/-- Settles O12: an idle step goes on, and any other step stops as the one interaction it takes does. -/
theorem stepsStopForTwoCausesOnly : Obligations.StepsStopForTwoCausesOnly := by
  intro s
  obtain ⟨-, hidle⟩ | ⟨e, rest, hp, hstep⟩ := step_cases s
  · rw [hidle]
    exact ⟨nofun, nofun⟩
  · rw [hstep]
    refine ⟨fun f hf => ?_, fun x hx => ?_⟩
    · obtain ⟨rfl, hnone⟩ := interact_fault.mp hf
      exact ⟨rfl, accumulators_eq_none.mp hnone, rest, hp⟩
    · obtain ⟨cmd, rfl, hres, rfl⟩ := interact_refused hx
      exact ⟨cmd, rest, rfl, hres, hp⟩

/-- Settles O40, along the list: from defined registers the first interaction goes on unless it is a reserved word, and the
registers stay defined. -/
theorem definedRunsAreGoodWithoutReservedWords : Obligations.DefinedRunsAreGoodWithoutReservedWords := by
  intro s es hs
  induction es generalizing s with
  | nil => exact iff_of_true ⟨rfl, rfl⟩ (List.forall_mem_nil _)
  | cons e es ih =>
    rw [List.forall_mem_cons]
    constructor
    · intro hgood
      obtain ⟨t, ht⟩ := good_iff_exists_start.mp hgood
      obtain ⟨u, hu, hrun⟩ := run_cons_eq_start.mp ht
      exact ⟨not_presentsReserved_of_next hu, (ih u (interact_keeps_defined hs hu)).mp (good_iff_exists_start.mpr ⟨t, hrun⟩)⟩
    · rintro ⟨he, hes⟩
      obtain ⟨u, hu⟩ := interact_next_of_defined hs he
      rw [run_cons_of_next hu]
      exact (ih u (interact_keeps_defined hs hu)).mpr hes

/-- Settles O13: with nothing pending there is no interaction to take. -/
theorem idleStepKeepsTheState : Obligations.IdleStepKeepsTheState := by
  intro s hp
  obtain ⟨-, hidle⟩ | ⟨e, rest, hcons, -⟩ := step_cases s
  · exact hidle
  · cases hp.symm.trans hcons

/-- Settles O14: each command goes on, and what it writes is the accumulators. -/
theorem everyCommandCompletes : Obligations.EveryCommandCompletes := by
  intro i s
  refine ⟨_, exec_eq i s, ?_⟩
  cases i with
  | nop => exact ⟨rfl, rfl⟩
  | clear => exact ⟨zeroAccumulators_pending s, zeroAccumulators_reads s⟩
  | update d => exact ⟨writeAccumulators_pending s _, writeAccumulators_reads s _⟩

/-- Settles O35: with a reset asserted the one interaction that arrives is the reset, whatever word is presented. -/
theorem resetBeatsAConcurrentCommand : Obligations.ResetBeatsAConcurrentCommand := by
  refine fun r presented hr => ⟨fun _ => rfl, ?_⟩
  have harrives : (arriving true presented).toList = [.reset] := rfl
  rw [harrives, run_cons, run_nil]
  exact apply_next hr rfl

/-- Settles O56: the step replaces one entry of the list of blocks. -/
theorem blocksShareNoState : Obligations.BlocksShareNoState := by
  intro blocks after k h
  obtain ⟨t, ht, rfl⟩ := stepBlock_eq_next.mp h
  exact ⟨⟨t, ht, List.getElem?_set_self k.isLt⟩, fun j hj => List.getElem?_set_ne hj.symm⟩

end Sys2Proof.Machine
end

section
/-! SUPPORT. The block's own part of a state and of a run, what a whole run keeps, sequences one after another, and the
pipeline's two operations: facts the statements of 70_reset_and_hazards.md share. -/

namespace Sys2Proof.Machine

/-- The block's own state, `a` and `b` (10_state.md R30), with a host that has nothing pending and has read nothing. -/
def State.blockPart (s : State) : State := { s with pending := [], reads := [] }

/-- The block's own part holds the same pair. -/
@[simp] theorem blockPart_accumulators (s : State) : s.blockPart.accumulators = s.accumulators :=
  accumulators_congr rfl rfl

/-- A run with its marks, its state reduced to the block's own. -/
def RunRecord.blockPart (r : RunRecord) : RunRecord := { r with state := r.state.blockPart }

/-- Two runs with the same block part end with the same registers and the same marks. -/
theorem runBlockPart_eq_iff {r r' : RunRecord} :
    r.blockPart = r'.blockPart ↔
      r.state.a = r'.state.a ∧ r.state.b = r'.state.b ∧ r.fault = r'.fault ∧ r.refusal = r'.refusal := by
  simp [RunRecord.blockPart, State.blockPart, and_assoc]

/-- An interaction that goes on does to `a` and `b` the same whatever the host has pending or has read. -/
theorem interact_blockPart_next {e : Interaction} {s t : State} (h : interact e s = .next t) :
    ∃ u, interact e s.blockPart = .next u ∧ u.blockPart = t.blockPart := by
  obtain ⟨cmd, rfl, hd, rfl⟩ | ⟨cmd, rfl, hd, rfl⟩ | ⟨cmd, d, rfl, hd, rfl⟩ | ⟨rfl, rfl⟩ | ⟨v, rfl, hv, rfl⟩ :=
    interact_next h
  · exact ⟨_, interact_command hd _, rfl⟩
  · exact ⟨_, interact_command hd _, rfl⟩
  · exact ⟨_, interact_command hd _, rfl⟩
  · exact ⟨_, rfl, rfl⟩
  · obtain ⟨w, hw, -⟩ := readPort_eq_ok.mp hv
    obtain ⟨ha, hb⟩ := accumulators_eq_some.mp hw
    exact ⟨_, interact_readResult (s := s.blockPart) ha hb, rfl⟩

/-- One interaction of a run sees the block's own part alone: `a`, `b` and the marks (10_state.md R30). -/
theorem apply_blockPart (r : RunRecord) (e : Interaction) : (r.blockPart.apply e).blockPart = (r.apply e).blockPart := by
  cases hr : r.refusal with
  | some x => rw [apply_of_refused hr, apply_of_refused (r := r.blockPart) hr]; rfl
  | none =>
    cases h : interact e r.state with
    | next t =>
      obtain ⟨u, hu, hut⟩ := interact_blockPart_next h
      rw [apply_next hr h, apply_next (r := r.blockPart) hr hu]
      exact congrArg (fun s => { r with state := s }) hut
    | fault f =>
      have hblock : interact e r.state.blockPart = .fault f := by
        rwa [interact_fault, blockPart_accumulators, ← interact_fault (s := r.state)]
      rw [apply_faulted hr h, apply_faulted (r := r.blockPart) hr hblock]
      rfl
    | refused x =>
      obtain ⟨cmd, rfl, hres, rfl⟩ := interact_refused h
      rw [apply_refused hr h, apply_refused (r := r.blockPart) hr (interact_reserved hres _)]
      rfl

/-- A whole run sees the block's own part alone. -/
theorem run_blockPart (r : RunRecord) (es : List Interaction) : (r.blockPart.run es).blockPart = (r.run es).blockPart := by
  induction es generalizing r with
  | nil => rfl
  | cons e es ih =>
    calc ((r.blockPart.apply e).run es).blockPart
        = ((r.blockPart.apply e).blockPart.run es).blockPart := (ih _).symm
      _ = ((r.apply e).blockPart.run es).blockPart := by rw [apply_blockPart]
      _ = ((r.apply e).run es).blockPart := ih _

/-- After a reset a run is, for the block, one that starts from the state right after reset (R90). -/
theorem run_reset_blockPart (s : State) (es : List Interaction) :
    ((RunRecord.start s).run (.reset :: es)).blockPart = ((RunRecord.start .reset).run es).blockPart := by
  have hreset : interact .reset s = .next s.zeroAccumulators := rfl
  rw [run_cons_of_next hreset]
  exact (run_blockPart (.start s.zeroAccumulators) es).symm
- - - - -
# PROMPT
Write out all of the records once more, exactly.

# ANSWER
/-- Settles O12: an idle step goes on, and any other step stops as the one interaction it takes does. -/
theorem stepsStopForTwoCausesOnly : Obligations.StepsStopForTwoCausesOnly := by
  intro s
  obtain ⟨-, hidle⟩ | ⟨e, rest, hp, hstep⟩ := step_cases s
  · rw [hidle]
    exact ⟨nofun, nofun⟩
  · rw [hstep]
    refine ⟨fun f hf => ?_, fun x hx => ?_⟩
    · obtain ⟨rfl, hnone⟩ := interact_fault.mp hf
      exact ⟨rfl, accumulators_eq_none.mp hnone, rest, hp⟩
    · obtain ⟨cmd, rfl, hres, rfl⟩ := interact_refused hx
      exact ⟨cmd, rest, rfl, hres, hp⟩

/-- Settles O40, along the list: from defined registers the first interaction goes on unless it is a reserved word, and the
registers stay defined. -/
theorem definedRunsAreGoodWithoutReservedWords : Obligations.DefinedRunsAreGoodWithoutReservedWords := by
  intro s es hs
  induction es generalizing s with
  | nil => exact iff_of_true ⟨rfl, rfl⟩ (List.forall_mem_nil _)
  | cons e es ih =>
    rw [List.forall_mem_cons]
    constructor
    · intro hgood
      obtain ⟨t, ht⟩ := good_iff_exists_start.mp hgood
      obtain ⟨u, hu, hrun⟩ := run_cons_eq_start.mp ht
      exact ⟨not_presentsReserved_of_next hu, (ih u (interact_keeps_defined hs hu)).mp (good_iff_exists_start.mpr ⟨t, hrun⟩)⟩
    · rintro ⟨he, hes⟩
      obtain ⟨u, hu⟩ := interact_next_of_defined hs he
      rw [run_cons_of_next hu]
      exact (ih u (interact_keeps_defined hs hu)).mpr hes

/-- Settles O13: with nothing pending there is no interaction to take. -/
theorem idleStepKeepsTheState : Obligations.IdleStepKeepsTheState := by
  intro s hp
  obtain ⟨-, hidle⟩ | ⟨e, rest, hcons, -⟩ := step_cases s
  · exact hidle
  · cases hp.symm.trans hcons

/-- Settles O14: each command goes on, and what it writes is the accumulators. -/
theorem everyCommandCompletes : Obligations.EveryCommandCompletes := by
  intro i s
  refine ⟨_, exec_eq i s, ?_⟩
  cases i with
  | nop => exact ⟨rfl, rfl⟩
  | clear => exact ⟨zeroAccumulators_pending s, zeroAccumulators_reads s⟩
  | update d => exact ⟨writeAccumulators_pending s _, writeAccumulators_reads s _⟩

/-- Settles O35: with a reset asserted the one interaction that arrives is the reset, whatever word is presented. -/
theorem resetBeatsAConcurrentCommand : Obligations.ResetBeatsAConcurrentCommand := by
  refine fun r presented hr => ⟨fun _ => rfl, ?_⟩
  have harrives : (arriving true presented).toList = [.reset] := rfl
  rw [harrives, run_cons, run_nil]
  exact apply_next hr rfl

/-- Settles O56: the step replaces one entry of the list of blocks. -/
theorem blocksShareNoState : Obligations.BlocksShareNoState := by
  intro blocks after k h
  obtain ⟨t, ht, rfl⟩ := stepBlock_eq_next.mp h
  exact ⟨⟨t, ht, List.getElem?_set_self k.isLt⟩, fun j hj => List.getElem?_set_ne hj.symm⟩

end Sys2Proof.Machine
end

section
/-! SUPPORT. The block's own part of a state and of a run, what a whole run keeps, sequences one after another, and the
pipeline's two operations: facts the statements of 70_reset_and_hazards.md share. -/

namespace Sys2Proof.Machine

/-- The block's own state, `a` and `b` (10_state.md R30), with a host that has nothing pending and has read nothing. -/
def State.blockPart (s : State) : State := { s with pending := [], reads := [] }

/-- The block's own part holds the same pair. -/
@[simp] theorem blockPart_accumulators (s : State) : s.blockPart.accumulators = s.accumulators :=
  accumulators_congr rfl rfl

/-- A run with its marks, its state reduced to the block's own. -/
def RunRecord.blockPart (r : RunRecord) : RunRecord := { r with state := r.state.blockPart }

/-- Two runs with the same block part end with the same registers and the same marks. -/
theorem runBlockPart_eq_iff {r r' : RunRecord} :
    r.blockPart = r'.blockPart ↔
      r.state.a = r'.state.a ∧ r.state.b = r'.state.b ∧ r.fault = r'.fault ∧ r.refusal = r'.refusal := by
  simp [RunRecord.blockPart, State.blockPart, and_assoc]

/-- An interaction that goes on does to `a` and `b` the same whatever the host has pending or has read. -/
theorem interact_blockPart_next {e : Interaction} {s t : State} (h : interact e s = .next t) :
    ∃ u, interact e s.blockPart = .next u ∧ u.blockPart = t.blockPart := by
  obtain ⟨cmd, rfl, hd, rfl⟩ | ⟨cmd, rfl, hd, rfl⟩ | ⟨cmd, d, rfl, hd, rfl⟩ | ⟨rfl, rfl⟩ | ⟨v, rfl, hv, rfl⟩ :=
    interact_next h
  · exact ⟨_, interact_command hd _, rfl⟩
  · exact ⟨_, interact_command hd _, rfl⟩
  · exact ⟨_, interact_command hd _, rfl⟩
  · exact ⟨_, rfl, rfl⟩
  · obtain ⟨w, hw, -⟩ := readPort_eq_ok.mp hv
    obtain ⟨ha, hb⟩ := accumulators_eq_some.mp hw
    exact ⟨_, interact_readResult (s := s.blockPart) ha hb, rfl⟩

/-- One interaction of a run sees the block's own part alone: `a`, `b` and the marks (10_state.md R30). -/
theorem apply_blockPart (r : RunRecord) (e : Interaction) : (r.blockPart.apply e).blockPart = (r.apply e).blockPart := by
  cases hr : r.refusal with
  | some x => rw [apply_of_refused hr, apply_of_refused (r := r.blockPart) hr]; rfl
  | none =>
    cases h : interact e r.state with
    | next t =>
      obtain ⟨u, hu, hut⟩ := interact_blockPart_next h
      rw [apply_next hr h, apply_next (r := r.blockPart) hr hu]
      exact congrArg (fun s => { r with state := s }) hut
    | fault f =>
      have hblock : interact e r.state.blockPart = .fault f := by
        rwa [interact_fault, blockPart_accumulators, ← interact_fault (s := r.state)]
      rw [apply_faulted hr h, apply_faulted (r := r.blockPart) hr hblock]
      rfl
    | refused x =>
      obtain ⟨cmd, rfl, hres, rfl⟩ := interact_refused h
      rw [apply_refused hr h, apply_refused (r := r.blockPart) hr (interact_reserved hres _)]
      rfl

/-- A whole run sees the block's own part alone. -/
theorem run_blockPart (r : RunRecord) (es : List Interaction) : (r.blockPart.run es).blockPart = (r.run es).blockPart := by
  induction es generalizing r with
  | nil => rfl
  | cons e es ih =>
    calc ((r.blockPart.apply e).run es).blockPart
        = ((r.blockPart.apply e).blockPart.run es).blockPart := (ih _).symm
      _ = ((r.apply e).blockPart.run es).blockPart := by rw [apply_blockPart]
      _ = ((r.apply e).run es).blockPart := ih _

/-- After a reset a run is, for the block, one that starts from the state right after reset (R90). -/
theorem run_reset_blockPart (s : State) (es : List Interaction) :
    ((RunRecord.start s).run (.reset :: es)).blockPart = ((RunRecord.start .reset).run es).blockPart := by
  have hreset : interact .reset s = .next s.zeroAccumulators := rfl
  rw [run_cons_of_next hreset]
  exact (run_blockPart (.start s.zeroAccumulators) es).symm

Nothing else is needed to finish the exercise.